I have helped a few friends lower,corner balance and align their 911s. Same procedure, and I might add, the adjustable spring plates are the BOMB!

Originally Posted by ALB:

Great write up, Gary. I welded a shock bolt to the top of an older VW jack (that you can pump up and down) and ran a bead (or 2; it was a long time ago) on the sticky-out part (I love being technical) so the spring plate won't slide off and have used it to lower as well as raise suspensions. This way you're not releasing the stored energy (and damaging a body part) when you pry the spring plate off it's perch. How low did you go? We need a pic or 2 here...

 

Too low and the axles' spade ends and their spacers will get chewed up over time and have to be replaced; ask Danny about this.  

I started at 26 1/4" plus, with drivers weight(me) in the seat on the drivers side, 26 3/16", with my weight in the passenger seat for the passenger side. I dropped it down to 23 1/2" on the drivers side, 23 3/8" on the passenger side. I have about the same 2-3* neg camber I had when I started, no more than that though.

 

I'm working in the one car portion of our 3 car garage. The 2 car portion is full of junk and old furniture we are getting rid of that has not been picked up yet, so I can not take a full profile photo to compare before and after, yet. Plus there is snow and ice still on the road...it is supposed to really warm up over the next several days so I may be able to get the car out for a photo later on this weekend.
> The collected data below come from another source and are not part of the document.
/-- A root counter of the integrity tree (R249), and the level-2 node that it covers. -/
structure TreeRoot where
  idx : Nat
  count : Word
deriving DecidableEq, Repr, Inhabited

/-- A procedural range (R256). -/
structure PRange where
  num : Nat
  base : Nat
  lim : Nat
  blog : Nat
  nblk : Nat
  ghdr : Word
  arg : Word
  fsa : Word
deriving DecidableEq, Repr, Inhabited

/-- What waits on a block (R206): a path, a job, or a shading continuation whose descriptor lies there (R342). -/
inductive Waiter where
  | path (p : PathId)
  | job (id : Nat)
  | cont (id : Nat)
deriving DecidableEq, Repr, Inhabited

/-- A waiter record (R206). die: the engine that holds it; sram: in its SRAM or in its range's overflow, and slot, its number
there; kind: KIND. -/
structure WaitRec where
  die : Nat
  sram : Bool
  slot : Nat
  kind : Nat
  rctx : Nat
  range : Nat
  block : Nat
  who : Waiter
  depth : Nat
  failed : Option (Nat × Nat)
deriving DecidableEq, Repr, Inhabited

/-- A generator or shading continuation (R262, R344). team: the team it started. -/
inductive ContKind where
  | fill (range block depth : Nat)
  | shade (cluster desc key : Nat)
deriving DecidableEq, Repr, Inhabited

/-- A continuation in the reserved level of a die's distributor. -/
structure Cont where
  id : Nat
  rctx : Nat
  die : Nat
  kind : ContKind
  hdr : Word
  arg : Word
  team : Option Nat
deriving DecidableEq, Repr, Inhabited

/-- A recruitment's reduction contribution (R277). -/
structure Contrib where
  iter : Nat
  slot : Nat
  op : Nat
  t : Nat
  val : BitVec 32
  flags : Nat
deriving DecidableEq, Repr, Inhabited

/-- A helper lane: the group that hosts it, its path and lane, the iteration it holds. -/
structure HelperLane where
  group : Nat
  pid : Nat
  lane : Nat
  iter : Option Nat
deriving DecidableEq, Repr, Inhabited

/-- A recruitment (R273 to R277). ops: per slot the operation and type fixed by its first committed contribution.
suspended: its path in the recruiter's group is a pending arm (R102); trapped: helper 0's trap is being handled (R283);
hk: that path's mask registers in either case; freed: lanes taken back whose iterations have still to be handed out again
(R219). -/
structure Recruit where
  id : Nat
  team : Nat
  group : Nat
  lane : Nat
  pid : Nat
  act : Word
  fmt : Word
  entry : Word
  lo : Nat
  hi : Nat
  next : Nat
  returned : List Nat
  committed : List Nat
  aborted : List Nat
  lanes : List HelperLane
  pending : List Contrib
  contribs : List Contrib
  ops : List (Nat × Nat × Nat)
  fault : Option (Nat × Nat × Nat × Word)
  hk : List Word
  suspended : Bool
  trapped : Bool
  freed : List HelperLane
deriving DecidableEq, Repr, Inhabited

/-- A registered ring (R289). -/
structure Ring where
  team : Nat
  r : Nat
  die : Nat
  loc : Loc
  log : Nat
  port : Nat
  domain : Nat
deriving DecidableEq, Repr, Inhabited

/-- A ring message (R290, R291): sent is false until a releasing send's release has left (R293); held: it lies in the inbox of
the ring's die; stored: its bytes lie in their entry, and TAIL has still to advance; dead: its ring was dropped while it was
held (R292); cluster: its source (R288). -/
structure Msg where
  id : Nat
  team : Nat
  who : Who
  lane : Nat
  domain : Nat
  dst : Word
  die : Nat
  cluster : Nat
  bytes : List Byte
  sent : Bool
  held : Bool
  stored : Bool
  dead : Bool
deriving DecidableEq, Repr, Inhabited

/-- State of a matrix tile (R298). -/
inductive TileState where
  | opened | draining | closing
deriving DecidableEq, Repr, Inhabited

/-- An open matrix tile: 4,096 elements, row by row (R298). -/
structure MTile where
  uid : Nat
  team : Nat
  num : Nat
  engine : Nat
  st : TileState
  int : Bool
  status : Nat
  fillv : BitVec 32
  els : List (BitVec 32)
deriving DecidableEq, Repr, Inhabited

/-- What a reservation-table entry runs (R303, R317). A: its operand A with its scales, B: as A; addresses are a space
code and an offset. -/
inductive PassKind where
  | mmx (tile : Nat) (tri : Bool) (doff : Int) (imm : BitVec 32) (bstr : Nat) (a b : Nat × Nat)
      (sa sb : Option (Nat × Nat))
  /-- rows: per executing lane (lane, row address, initial value). -/
  | vxm (rows : List (Nat × (Nat × Nat) × BitVec 32)) (vec : List (BitVec 32)) (sinks : List Sink)
deriving DecidableEq, Repr, Inhabited

/-- Bytes that a pass reads, in one piece: where they lie, how many, of which operand (0 A, 1 B, 2 and 3 their scales; the
rows of a `vxm`), and the first one's place in it. -/
structure PSpan where
  loc : Loc
  n : Nat
  op : Nat
  off : Nat
deriving DecidableEq, Repr, Inhabited

/-- A reservation-table entry (R297): formats, the bytes it reads (R301), whose lines are pinned until its last read of
them (R126), the operands as read (until the grant its lines, as read at acceptance, R217; none yet of an absent line), its
cycles and the unit-cycles received (R308). -/
structure Pass where
  id : Nat
  engine : Nat
  team : Nat
  who : Who
  pid : Nat
  prio : Nat
  acceptedAt : Nat
  granted : Bool
  fa : Nat
  fb : Nat
  kind : PassKind
  spans : List PSpan
  cycles : Nat
  got : Nat
  ops : List (List Byte)
deriving DecidableEq, Repr, Inhabited

/-- A value that a scratchpad byte held until a store wrote over it, when the number at_ was the next to be given out: an operand
buffer may still hold it (R217, R302). -/
structure OldByte where
  loc : Loc
  byte : Byte
  at_ : Nat
deriving DecidableEq, Repr, Inhabited

/-- A die's slew limiter (R306, R307). held: units of the 16 engines; stepAt: when the last step of the run began;
spare: per engine, unit-cycles left over by a pass that ended in a cycle (cluster, cycle, units); filler: cycles of filler
per engine since its last pass ended (R308, R401). -/
structure Slew where
  step : Nat
  rise : Nat
  fall : Nat
  cap : Nat
  held : List Nat
  pendingFall : Option Nat
  running : Bool
  stepAt : Nat
  spare : List (Nat × Nat × Nat)
  filler : List Nat
deriving DecidableEq, Repr, Inhabited

/-- A vertex of a primitive record (R325). -/
structure Vertex where
  x : Int
  y : Int
  d : Int
  z : BitVec 32
deriving DecidableEq, Repr, Inhabited

/-- A primitive of a stream: its record, sequence number, and the dies that have still to sweep it, with the
tiles each has emitted so far (R327, R328). -/
structure Prim where
  seq : Nat
  vs : List Vertex
  cull : Nat
  pid : BitVec 32
  dies : List (Nat × Nat)
deriving DecidableEq, Repr, Inhabited

/-- A raster stream (R326): panel, submitter, the end marker's sequence place, the dies that have still to pass it. -/
structure Stream where
  id : Nat
  rctx : Nat
  num : Nat
  team : Nat
  die : Nat
  w : Nat
  h : Nat
  nv : Nat
  fbo : Nat
  vbo : Nat
  nextSeq : Nat
  prims : List Prim
  closing : Bool
  markerDies : List Nat
deriving DecidableEq, Repr, Inhabited

/-- A consumer binding of a stream number on a die (R326). -/
structure Binding where
  rctx : Nat
  num : Nat
  die : Nat
  team : Nat
deriving DecidableEq, Repr, Inhabited

/-- Where a raster tile stands (R328, R329). -/
inductive RTileState where
  | queued | held | retired
deriving DecidableEq, Repr, Inhabited

/-- A tile of a primitive (R328), or a stream's end marker in a tile queue. -/
structure RTile where
  id : Nat
  stream : Nat
  rctx : Nat
  num : Nat
  die : Nat
  seq : Nat
  tx : Nat
  ty : Nat
  b : Nat
  marker : Bool
  vs : List Vertex
  cull : Nat
  pid : BitVec 32
  w : Nat
  h : Nat
  nv : Nat
  fbo : Nat
  vbo : Nat
  state : RTileState
deriving DecidableEq, Repr, Inhabited

/-- A `zview`, `rop.w` or `rop.rel` handed to a raster output (R338): lanes (lane, pixel, mask, colour, sink). -/
inductive ROp where
  | zview (op : Nat) (w : Bool)
  | ropw
  | rel (word : Loc) (off : Nat) (lane : Nat)
deriving DecidableEq, Repr, Inhabited

/-- A raster-output entry. -/
structure REntry where
  id : Nat
  die : Nat
  team : Nat
  who : Who
  pid : Nat
  tile : Nat
  op : ROp
  lanes : List (Nat × Nat × Word × BitVec 32 × Sink)
  waits : List Nat
deriving DecidableEq, Repr, Inhabited

/-- A block of a texel shading cache (R343), the least recently used first. bytes is none while PENDING. -/
structure TexBlock where
  cluster : Nat
  rctx : Nat
  desc : Nat
  key : Nat
  cont : Nat
  bytes : Option (List Byte)
deriving DecidableEq, Repr, Inhabited

/-- A material slot that is not empty (R351): layers of 256 texels, none while its load is in the queue; load: the job
that was accepted last. -/
structure Material where
  cluster : Nat
  m : Nat
  rctx : Nat
  load : Nat
  layers : Option (List (List Word))
deriving DecidableEq, Repr, Inhabited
I will post a before and after soon.

Gary, that is a good write-up. I personally don't use fender measurements, especially on replicas. Who is to say they are close to the same side-to-side? Factory steel cars can vary up to a half-inch from spec. So say the left is a half-inch high and the right is a half-inch low. Then you are off by an inch side-to side. And we all know how "accurate" the bodies are on replicas!

 

The way I would suggest is to corner weight the car, using scales. I do realize that is not an option for most people. I would suggest measuring from a hard-point to the ground such as the end of the torsion bar so at least you'll get it closer to the same suspension-wise.

Originally Posted by ALB:

Looking way better, Gary! Do you have (or can you take) a pic from the back so we can see how much negative camber it ended up with? And what are you running for tire sizes?

Maybe, I can get a photo tomorrow from the back end. BTW tires are 205x60R15 on Fuchs style, aprox. 6.5 -7"(?)wide repops, not sure of exact width since the tires have not been off the rims but that is an aprox. measurement I took awhile back, out-to-out on the rim, was curious as to how wide they were.